=== INSTRUCTIONS TO FOLLOW ===
Going line by line through the listing below, count each line that includes the word "written", and reply with the count only.

---------- RECORDS FOR THE EXERCISE ----------

/-- R466: in TRIPPED the commit of a trip's entry is reported by the next start-up. -/
theorem Dev.tripCommit_of_trip {e : LogEntry} (hcan : d.canCommit = true) (htrip : d.therm.tripRec = some e)
    (hst : d.st = .tripped) :
    d.tripCommit = (((((d.tripStored e).putFlag Reg.TRIP_PENDING false).logOpen 7 581 4).setTherm (fun t => { t with
      commitSeen := true })).commitLog).writeReservation := by
  have hcounts : b2n (!e.flags.testBit 0) = if e.flags.testBit 0 then 0 else 1 := by cases e.flags.testBit 0 <;> rfl
  have htripped : (((d.tripStored e).putFlag Reg.TRIP_PENDING false).logOpen 7 581 4).st = .tripped := by
    rw [Dev.logOpen_st, Dev.putFlag_st, Dev.tripStored, Dev.setTherm_st, Dev.setBaro_st, hst]
  have hlater : ((((d.tripStored e).putFlag Reg.TRIP_PENDING false).logOpen 7 581 4).st == UState.tripped ||
      (((d.tripStored e).putFlag Reg.TRIP_PENDING false).logOpen 7 581 4).st == UState.boot) = true := by rw [htripped]; rfl
  simp only [Dev.tripStored] at hlater ⊢
  simp only [Dev.tripCommit, hcan, htrip, hcounts, Bool.not_true, Bool.false_eq_true, if_false, if_pos hlater]

theorem Dev.logCommit_of_full (hcan : d.canCommit = true) (hfull : 16 ≤ d.baro.logHeld.length) (htrip : d.therm.tripRec = none) :
    d.logCommit = d.commitLog := by
  simp only [Dev.logCommit, hcan, htrip, decide_eq_true hfull, Bool.true_or, Bool.not_true, Option.isSome_none, Bool.or_self,
    Bool.false_eq_true, if_false]

/-! The debugger. -/

theorem Dev.debuggerHalt_of_halt (hgoes : d.baro.halted = false) (hopen : d.flag Reg.DEBUG_OPEN = true) :
    d.debuggerHalt true = (d.setBaro (fun b => { b with halted := true })).freezeAll := by
  simp only [Dev.debuggerHalt, hgoes, hopen, Bool.not_true, Bool.and_false, Bool.or_false, decide_eq_true_eq, Bool.false_eq_true,
    if_false, if_true]

/-- R427: the Barometer goes on with the replies it kept, and with the intake. -/
theorem Dev.debuggerHalt_of_release (hhalted : d.baro.halted = true) :
    let t := (d.setBaro (fun b => { b with halted := false })).freezeAll
    d.debuggerHalt false =
      (t.chan.late.foldl (fun x p => x.finish p.1 p.2) (t.setChan (fun c => { c with late := [] }))).resume := by
  simp only [Dev.debuggerHalt, hhalted, Bool.false_and, Bool.or_false, decide_eq_true_eq, Bool.true_eq_false, Bool.false_eq_true,
    if_false]

end

/-- Settles O24: each step of the Barometer by the lemma of its own; what an event leaves of HOT and of the thermal state decides
that HOT_ON goes on. -/
theorem barometerGoesOn : Obligations.BarometerGoesOn := fun s =>
  ⟨fun _ hv hsampled hlo hhi => next_to_congr s (Dev.diodeSample_of_cool hv hsampled hlo hhi),
    fun hv hsampled => next_to_congr s (Dev.diodeSample_of_none hv hsampled),
    fun hgoes hboot hwarn hhot => next_to_congr s (Dev.hotOn_of_warn hgoes hboot hwarn hhot),
    fun hw hgoes hboot hwarn hdue hhot => next_to_congr s (Dev.hotOn_of_hot hw hgoes hboot hwarn hdue hhot),
    fun hcan htrip => next_to_congr s (Dev.tripCommit_of_no_trip hcan htrip),
    fun _ hcan htrip hst => next_to_congr s (Dev.tripCommit_of_trip hcan htrip hst),
    fun hcan hfull htrip => next_to_congr s (Dev.logCommit_of_full hcan hfull htrip),
    fun hgoes hopen => next_to_congr s (congrArg Dev.resetCheck (Dev.debuggerHalt_of_halt hgoes hopen)),
    fun hhalted => next_to_congr s (congrArg Dev.resetCheck (Dev.debuggerHalt_of_release hhalted))⟩

end Sys2Proof.Machine
end

section
/-!
PROOFS. The configuration fields (R34 to R38, R47): what a write of one sets, what it leaves alone, and what an unmasked vector sends.
-/

namespace Sys2Proof.Machine

/-! The fields. -/

/-- R34 to R38: the host link once a field of configuration space is written, whoever answers; a value that R34 or R35 does not offer
changes nothing. -/
def HostLink.withField (h : HostLink) : ConfigField → HostLink
  | .d0 => { h with d3hot := false }
  | .bar n base => { h with bars := h.bars.set n (base.toNat - base.toNat % barSize (2 * n)) }
  | .aerCorrectable v => { h with aerCorrectable := h.aerCorrectable &&& ~~~v }
  | .aerUncorrectable v => { h with aerUncorrectable := h.aerUncorrectable &&& ~~~v }
  | .memorySpace en => { h with memSpace := en }
  | .maxPayload n => if [128, 256, 512].contains n then { h with maxPayload := n } else h
  | .maxReadRequest n => if [128, 256, 512, 1024, 2048, 4096].contains n then { h with maxReadRequest := n } else h
  | .relaxedOrdering en => { h with relaxedOrdering := en }
  | .noSnoop en => { h with noSnoop := en }
  | .extendedTags en => { h with tagsExt := en }
  | .tags10 en => { h with tags10 := en }
  | .completionTimeout us => if 50 ≤ us && us ≤ 64000000 then { h with cplTimeoutUs := us } else h
  | .msix en mask => { h with msixEnable := en, functionMask := mask }

/-- What no configuration field holds: the negotiated link, the readiness of the function, its tokens and the vectors' table. -/
def HostLink.beyondFields (h : HostLink) : Nat × Nat × Bool × Vector Int 5 × Store :=
  (h.width, h.speed, h.funcReady, h.tokens, h.msixTable)

theorem HostLink.withField_beyondFields (h : HostLink) (f : ConfigField) : (h.withField f).beyondFields = h.beyondFields := by
  have offered (c : Bool) (h' : HostLink) (hsame : h'.beyondFields = h.beyondFields) :
      (if c then h' else h).beyondFields = h.beyondFields := by
    cases c
    · rfl
    · exact hsame
  cases f
  case maxPayload => exact offered _ _ rfl
  case maxReadRequest => exact offered _ _ rfl
  case completionTimeout => exact offered _ _ rfl
  all_goals rfl

/-! CONFIGURATION_WRITE. -/

/-- R47: a host link that is down takes no write. -/
theorem Dev.configWrite_of_down {d : Dev} (hready : d.domainReady 17 = false) (f : ConfigField) : d.configWrite f = d :=
  if_pos (by rw [hready]; rfl)

section
variable {d : Dev} (hready : d.domainReady 17 = true)
include hready

/-- R34: the way back to D0 is always taken. -/
theorem Dev.configWrite_d0 : d.configWrite .d0 = { d with host := d.host.withField .d0 } := if_neg (by rw [hready]; decide)

/-- R47: Configuration Request Retry Status until the function is ready. -/
theorem Dev.configWrite_of_unready {f : ConfigField} (hfunc : d.host.funcReady = false) (hf : f ≠ .d0) :
    d.configWrite f = d.send .retry := by
  have hup : ¬ (!d.domainReady 17) = true := by rw [hready]; decide
  have hretry : (!d.host.funcReady) = true := by rw [hfunc]; rfl
  cases f
  case d0 => exact absurd rfl hf
  all_goals exact (if_neg hup).trans (if_pos hretry)

section
variable (hfunc : d.host.funcReady = true)
include hfunc

/-- R38: a change of MSI-X Enable or Function Mask lets pending messages go. -/
theorem Dev.configWrite_msix (en mask : Bool) :
    d.configWrite (.msix en mask) = ({ d with host := d.host.withField (.msix en mask) } : Dev).sendPending :=
  (if_neg (by rw [hready]; decide)).trans (if_neg (by rw [hfunc]; decide))

/-- R34 to R37: every other field of a ready function is written, and nothing else happens. -/
theorem Dev.configWrite_of_ready {f : ConfigField} (hf : ∀ en mask, f ≠ .msix en mask) :
    d.configWrite f = { d with host := d.host.withField f } := by
  have hup : ¬ (!d.domainReady 17) = true := by rw [hready]; decide
  have hretry : ¬ (!d.host.funcReady) = true := by rw [hfunc]; decide
  have offered (c : Bool) (h : HostLink) :
      (if c then { d with host := h } else d) = { d with host := if c then h else d.host } := by cases c <;> rfl
  cases f
  case msix en mask => exact absurd rfl (hf en mask)
  case d0 => exact if_neg hup
  case maxPayload => exact ((if_neg hup).trans (if_neg hretry)).trans (offered _ _)
  case maxReadRequest => exact ((if_neg hup).trans (if_neg hretry)).trans (offered _ _)
  case completionTimeout => exact ((if_neg hup).trans (if_neg hretry)).trans (offered _ _)
  all_goals exact (if_neg hup).trans (if_neg hretry)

----------

=== TASK SOLUTION ===
2